On Sun, Nov 6, 2011 at 1:18 PM, Florian Pflug <f...@phlo.org> wrote: > > What's the locale of the database you're seeing this in, and which charset > does it use? > > I think scanf() uses isspace() and friends, and last time I looked the > locale definitions where all pretty bogus on OSX. So maybe scanf() somehow > decides that 0xA0 is whitespace. >
Ah, that does it: the locale I was using in the test code was just plain ol' C locale, while in the database it was en_CA.UTF-8. Changing the locale in my test code produced the wonky results.

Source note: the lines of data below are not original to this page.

/-- On numbers `<=` is the order of the units, so the model's sort is the library's sort of the units. -/
theorem sortAscending_pairwise {vs : List F64} (hvs : ∀ v ∈ vs, F64.isNaN v = false) :
    (sortAscending vs).Pairwise (fun a b => F64.le a b = true) := by
  have hle : ∀ a ∈ vs, ∀ b ∈ vs, F64.le a b = true ↔ F64.units a ≤ F64.units b := by
    intro a ha b hb
    simp [F64.le_iff, hvs a ha, hvs b hb]
  have hsorted := (List.sortedLE_insertionSort (l := vs.map F64.units)).pairwise
  rw [← List.map_insertionSort (fun a b => F64.le a b = true) _ F64.units vs hle,
    List.pairwise_map] at hsorted
  have hmem := fun a => (List.mem_insertionSort (fun a b => F64.le a b = true) (l := vs) (x := a)).1
  exact hsorted.imp_of_mem fun ha hb => (hle _ (hmem _ ha) _ (hmem _ hb)).2

theorem nth_eq_getD (vs : List F64) (i : Nat) : nth vs i = vs.getD i 0#64 := by
  rw [nth, F64.zero_false]

theorem pctf_of_rank {p i : Nat} {vs : List F64} (h : p * (vs.length - 1) = 100 * i) :
    pctf p vs = nth (sortAscending vs) i := by
  rw [pctf, pctSorted, length_sortAscending, h, if_pos (by omega),
    Nat.mul_div_cancel_left _ (by decide)]

theorem pctf_between_ranks {p i g : Nat} {vs : List F64} (h : p * (vs.length - 1) = 100 * i + g)
    (hg0 : 0 < g) (hg : g < 100) :
    pctf p vs =
      F64.add (nth (sortAscending vs) i)
        (F64.mul (F64.sub (nth (sortAscending vs) (i + 1)) (nth (sortAscending vs) i))
          (F64.div (F64.ofNat g) (F64.ofNat 100))) := by
  rw [pctf, pctSorted, length_sortAscending, h, if_neg (by omega),
    show (100 * i + g) / 100 = i by omega, show (100 * i + g) % 100 = g by omega]

/-- A place past the list's end reads +0.0, which is finite as well. -/
theorem finite_nth_sortAscending {vs : List F64} (hvs : ∀ v ∈ vs, F64.finite v = true) (i : Nat) :
    F64.finite (nth (sortAscending vs) i) = true := by
  rw [nth_eq_getD]
  rcases lt_or_ge i (sortAscending vs).length with h | h
  · rw [List.getD_eq_getElem _ _ h]
    exact hvs _ ((List.mem_insertionSort _).1 (List.getElem_mem h))
  · rw [List.getD_eq_default _ _ h]
    exact F64.finite_zero

theorem F64.hundred_le_unit : 100 ≤ F64.unit := by decide +kernel

/-- The weight g/100 of the upper rank is more than the least positive value and at most 1.0. -/
theorem weight_positive {g : Nat} (hg0 : 0 < g) (hg : g < 100) :
    F64.finite (F64.div (F64.ofNat g) (F64.ofNat 100)) = true ∧
      0 < F64.units (F64.div (F64.ofNat g) (F64.ofNat 100)) := by
  have hfin := F64.finite_ofNat (n := g) (by omega)
  have hfin100 := F64.finite_ofNat (n := 100) (by decide)
  have hpos := F64.units_ofNat_pos (n := 100) (by decide) (by decide)
  have hmag := F64.mag_of_units_pos hpos
  have hround := F64.roundsTo_div hfin hfin100 hpos
  have hlow : F64.units 1#64 ≤ F64.units (F64.div (F64.ofNat g) (F64.ofNat 100)) := by
    refine hround.le_units (by omega) F64.finite_one_unit ?_
    rw [F64.units_one_unit, one_mul, F64.mag_ofNat (by decide), F64.units_ofNat (by omega)]
    exact_mod_cast Nat.mul_le_mul_right _
      (F64.hundred_le_unit.trans (Nat.le_mul_of_pos_left _ hg0))
  have hle : F64.units (F64.ofNat g) ≤ F64.units (F64.ofNat 100) := by
    rw [F64.units_ofNat (by omega), F64.units_ofNat (by decide)]
    exact mul_le_mul_of_nonneg_right (by omega) (Int.natCast_nonneg _)
  have hhigh := (F64.units_div_between hfin100 hpos hfin (F64.units_ofNat_pos hg0 (by omega)).le hle).2
  rw [← F64.units_one] at hhigh
  refine ⟨F64.finite_of_units_between F64.finite_one_unit (F64.finite_ofNat (by decide)) hlow hhigh,
    ?_⟩
  rw [F64.units_one_unit] at hlow
  omega

/-- Settles O39: the sort is the library's; the two cases of the rank are the model's; the difference of
two finite ranks may overflow but is a number, and its product with a positive weight is one too. -/
theorem percentileSortsAndInterpolates : Obligations.PercentileSortsAndInterpolates := by
  intro vs hvs
  refine ⟨List.perm_insertionSort _ vs, sortAscending_pairwise hvs, fun p i _ h => ?rank,
    fun p i g _ h hg0 hg => ?interpolated, fun hfin p => ?number⟩
  case rank => rw [pctf_of_rank h, nth_eq_getD]
  case interpolated =>
    rw [pctf_between_ranks h hg0 hg, F64.ofNat_hundred, nth_eq_getD, nth_eq_getD]
  case number =>
    have hnth := finite_nth_sortAscending hfin
    have hrank := (Nat.div_add_mod (p * (vs.length - 1)) 100).symm
    rcases Nat.eq_zero_or_pos (p * (vs.length - 1) % 100) with h0 | hpos
    · rw [h0, Nat.add_zero] at hrank
      rw [pctf_of_rank hrank]
      exact F64.isNaN_of_finite (hnth _)
    · have hlt := Nat.mod_lt (p * (vs.length - 1)) (show 0 < 100 by decide)
      rw [pctf_between_ranks hrank hpos hlt]
      obtain ⟨hweight, hweight0⟩ := weight_positive hpos hlt
      refine F64.isNaN_add_of_finite (hnth _) (F64.isNaN_mul_of_finite ?_ hweight hweight0.ne')
      exact (F64.roundsTo_sub (hnth _) (hnth _)).isNaN_eq_false

end Sys2Proof
end

section
/-! PROOF. CONFIG and SEQ_START (42 R300, R310): which of CONFIG's checks fails first, and what the two
commands leave. -/

set_option autoImplicit false

namespace Sys2Proof.Machine

/-- The model's error entry is the statements' one. -/
theorem raiseError_eq_failedWith (s : State) (c : ErrorCode) : raiseError s c = failedWith s c := rfl

/-! ### CONFIG's checks, in the terms of 42 R300 -/

theorem overCapacity_eq_true_iff (p : Params) (r : Bool) (w h : Nat) :
    overCapacity p r w h = true ↔
      p.frameBufBytes < w * h * 3 / 2 ∨ p.storeEntries < stagedBlocks w h ∨
      (r = true ∧ p.maskBufBytes < stagedBlocks w h) := by
  simp only [overCapacity, Bool.or_eq_true, Bool.and_eq_true, decide_eq_true_eq, or_assoc]

theorem staged_zero_iff (s : State) :
    (s.cfgWidth = 0 ∨ s.cfgHeight = 0) ↔ (s.cfgWidth.toNat = 0 ∨ s.cfgHeight.toNat = 0) := by
  simp only [← BitVec.toNat_inj, BitVec.ofNat_eq_ofNat, BitVec.toNat_zero]

theorem not_staged_zero {s : State} (hw : 0 < s.cfgWidth.toNat) (hh : 0 < s.cfgHeight.toNat) :
    ¬ (s.cfgWidth = 0 ∨ s.cfgHeight = 0) := by
  rw [staged_zero_iff]; omega

theorem configCheck_of_opened {s : State} (r : Bool) (h : s.seqState = .opened) :
    configCheck s r = some .seqState := by
  rw [configCheck, if_pos h]

theorem configCheck_of_zero {s : State} (r : Bool) (ho : s.seqState ≠ .opened)
    (h : s.cfgWidth.toNat = 0 ∨ s.cfgHeight.toNat = 0) : configCheck s r = some .cfgDimZero := by
  rw [configCheck, if_neg ho, if_pos ((staged_zero_iff s).2 h)]

section Nonzero

variable {s : State} (r : Bool) (ho : s.seqState ≠ .opened) (hw : 0 < s.cfgWidth.toNat)
  (hh : 0 < s.cfgHeight.toNat)

include ho hw hh

theorem configCheck_of_misaligned (h : s.cfgWidth.toNat % 16 ≠ 0 ∨ s.cfgHeight.toNat % 16 ≠ 0) :
    configCheck s r = some .cfgDimAlign := by
  rw [configCheck, if_neg ho, if_neg (not_staged_zero hw hh), if_pos h]

/-- On nonzero multiples of 16 only the capacities are left to check. -/
theorem configCheck_of_aligned (hw16 : s.cfgWidth.toNat % 16 = 0) (hh16 : s.cfgHeight.toNat % 16 = 0) :
    configCheck s r =
      if overCapacity s.params r s.cfgWidth.toNat s.cfgHeight.toNat then some .cfgDimRange else none := by
  rw [configCheck, if_neg ho, if_neg (not_staged_zero hw hh),
    if_neg (not_or.2 ⟨not_not.2 hw16, not_not.2 hh16⟩)]

end Nonzero

/-- Settles O15: the check that fails is the one the statement names, and an error of CONFIG leaves the
error commit alone. -/
theorem configErrorsInOrder : Obligations.ConfigErrorsInOrder := by
  intro s roi skip
  have fails : ∀ {c}, configCheck s roi = some c →
      exec (.config roi skip) s = .next (failedWith s c) := fun hc => by
    rw [exec_config_error hc, raiseError_eq_failedWith]
  refine ⟨fun ho => fails (configCheck_of_opened roi ho),
    fun ho => ⟨fun h0 => fails (configCheck_of_zero roi ho h0),
      fun hw hh => ⟨fun h16 => fails (configCheck_of_misaligned roi ho hw hh h16),
        fun hw16 hh16 hcap => fails ?_⟩⟩⟩
  rw [configCheck_of_aligned roi ho hw hh hw16 hh16, if_pos ((overCapacity_eq_true_iff ..).2 hcap)]

/-! ### CONFIG on legal dimensions -/

/-- A completion does not touch the configuration. -/
theorem configLegal_complete {s : State} (h : ConfigLegal s) : ConfigLegal (complete s) :=
  { h with }

/-- Settles O14: no check fails, and the configuration that CONFIG latches is a legal one, whose NBW and
NBH are not truncated. -/
theorem configLatchesLegalDimensions : Obligations.ConfigLatchesLegalDimensions := by
  intro s roi skip ho hw hh hw16 hh16 hframe hstore hmask
  have hfits : ¬ overCapacity s.params roi s.cfgWidth.toNat s.cfgHeight.toNat = true := by
    rw [overCapacity_eq_true_iff]
    rintro (hc | hc | ⟨hr, hc⟩)
    · exact hc.not_ge hframe
    · exact hc.not_ge hstore
    · exact hc.not_ge (hmask hr)
  have hcheck : configCheck s roi = none := by
    rw [configCheck_of_aligned roi ho hw hh hw16 hh16, if_neg hfits]
  have hlegal := configLegal_complete (configLegal_latchConfig hcheck skip)
  exact ⟨_, exec_config_ok hcheck, rfl, hlegal.columns, hlegal.rows, hlegal⟩

/-! ### SEQ_START -/

theorem exec_seqStart_ok {s : State} (h : s.cfgValid = true) :
    exec .seqStart s = .next (complete (openSequence s)) := by simp [exec, execSeqStart, h]

theorem exec_seqStart_error {s : State} (h : s.cfgValid = false) :
    exec .seqStart s = .next (raiseError s .notConfigured) := by simp [exec, execSeqStart, h]

/-- Settles O16: `openSequence` writes just these fields, and the error commit leaves the sequence alone. -/
theorem seqStartOpensAnEmptySequence : Obligations.SeqStartOpensAnEmptySequence :=
  ⟨decode_encode .seqStart, fun s => ⟨fun hv => exec_seqStart_ok hv,
    fun hv => by rw [exec_seqStart_error hv, raiseError_eq_failedWith]⟩⟩

end Sys2Proof.Machine
end

section
/-! PROOF. FRAME in the terms of spec/43: the model's window sums, partitions and checks are the sums over
bytes of the buffers and the masked blocks that the statements name. -/

set_option autoImplicit false

namespace Sys2Proof.Machine

/-! ### Squared differences (43 R353) -/

theorem cast_sqDiff (r t : Nat) : (sqDiff r t : Int) = ((r : Int) - t) ^ 2 := by
  rw [sqDiff, Int.toNat_of_nonneg (mul_self_nonneg _), sq]

theorem cast_windowSsd (s : State) {top stride n : Nat} {off : Nat → Nat → Nat}
    (h : ∀ r c, top + r * stride + c = off r c) :
    (windowSsd (refSample s) (tstSample s) top stride n : Int) =
      ∑ r ∈ Finset.range n, ∑ c ∈ Finset.range n, sqAt s (off r c) := by
  simp only [windowSsd, sumTo_eq_sum, Nat.cast_sum, cast_sqDiff, h]
  rfl

theorem cast_blockSsdY (s : State) (b : Nat) : (blockSsdY s b : Int) = lumaSsd s b :=
  cast_windowSsd s fun r c => by rw [lumaTop]; ring

theorem cast_blockSsdU (s : State) (b : Nat) : (blockSsdU s b : Int) = chromaUSsd s b :=
  cast_windowSsd s fun r c => by rw [uPlane, chromaTop]; ring

theorem cast_blockSsdV (s : State) (b : Nat) : (blockSsdV s b : Int) = chromaVSsd s b :=
  cast_windowSsd s fun r c => by rw [vPlane, uPlane, chromaTop]; ring

/-! ### The partitions (43 R355, R360) -/

/-- The model's sum over selected blocks is the sum over the filtered set of blocks. -/
theorem cast_sumBlocks (s : State) (sel : Nat → Bool) {ssd : Nat → Nat} {d : Nat → Int}
    (h : ∀ b, (ssd b : Int) = d b) :
    (sumBlocks s sel ssd : Int) = ∑ b ∈ blocks s with sel b = true, d b := by
  rw [sumBlocks, sumTo_eq_sum, Nat.cast_sum, Finset.sum_filter, blocks, frameBlockCount]
  refine Finset.sum_congr rfl fun b _ => ?_
  rw [Nat.cast_ite, h, Nat.cast_zero]

theorem filter_roiFlag {s : State} (h : s.roiEn = true) :
    (blocks s).filter (fun b => roiFlag s b = true) = maskedBlocks s := by
  refine Finset.filter_congr fun b _ => ?_
  simp [roiFlag, h, readByte, Space.start]

theorem roiBlockCount_eq_card {s : State} (h : s.roiEn = true) :
    roiBlockCount s = (maskedBlocks s).card := by
  rw [roiBlockCount, countTo, sumTo_eq_sum, ← Finset.card_filter, ← filter_roiFlag h]
  rfl

theorem roiBlockCount_of_disabled {s : State} (h : s.roiEn = false) : roiBlockCount s = 0 := by
  simp [roiBlockCount, countTo, sumTo_eq_sum, roiFlag, h]

theorem roiValid_eq (s : State) : roiValid s = (s.roiEn && decide (0 < (maskedBlocks s).card)) := by
  cases h : s.roiEn with
  | false => rw [roiValid, h]; rfl
  | true => rw [roiValid, h, roiBlockCount_eq_card h]

theorem nroiValid_eq (s : State) :
    nroiValid s = (s.roiEn && decide ((maskedBlocks s).card < s.nbw.toNat * s.nbh.toNat)) := by
  cases h : s.roiEn with
  | false => rw [nroiValid, h]; rfl
  | true => rw [nroiValid, h, roiBlockCount_eq_card h]; rfl

theorem roiValid_iff {s : State} :
    roiValid s = true ↔ s.roiEn = true ∧ 0 < (maskedBlocks s).card := by
  rw [roiValid_eq, Bool.and_eq_true, decide_eq_true_iff]

theorem nroiValid_iff {s : State} :
    nroiValid s = true ↔
      s.roiEn = true ∧ (maskedBlocks s).card < s.nbw.toNat * s.nbh.toNat := by
  rw [nroiValid_eq, Bool.and_eq_true, decide_eq_true_iff]

/-! ### The checks (43 R351, R355, R365) -/

section Checks

variable {s : State}

theorem frameCheck_of_not_opened (h : s.seqState ≠ .opened) : frameCheck s = some .seqState := by
  rw [frameCheck, if_pos h]

theorem frameCheck_of_full (ho : s.seqState = .opened)
    (h : s.params.storeEntries < s.storeCount.toNat + s.nbw.toNat * s.nbh.toNat) :
    frameCheck s = some .storeFull := by
  rw [frameCheck, if_neg (not_not.2 ho), frameBlockCount, if_pos h]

I should have figured it was a locale problem. Sure enough, in a UTF-8 locale, it believes that both 0xa0 and 0x85 are spaces. Pretty wonky behaviour indeed. Apparently this is a known OSX issue that has its roots in and older version of FreeBSD's libc I guess, eh? I've found various bug reports that allude to the problem and they all seem to point that way. I've attached a patch against master for unaccent.c that uses swscanf along with char2wchar and wchar2char instead of sscanf directly to initialize the unaccent extension and it appears to fix the problem in both the master and 9.1 branches. I haven't added any tests in the expected output file 'cause I'm not exactly sure what I should be testing against, but I could take a crack at that, too, if the patch looks reasonable and is usable. Cheers.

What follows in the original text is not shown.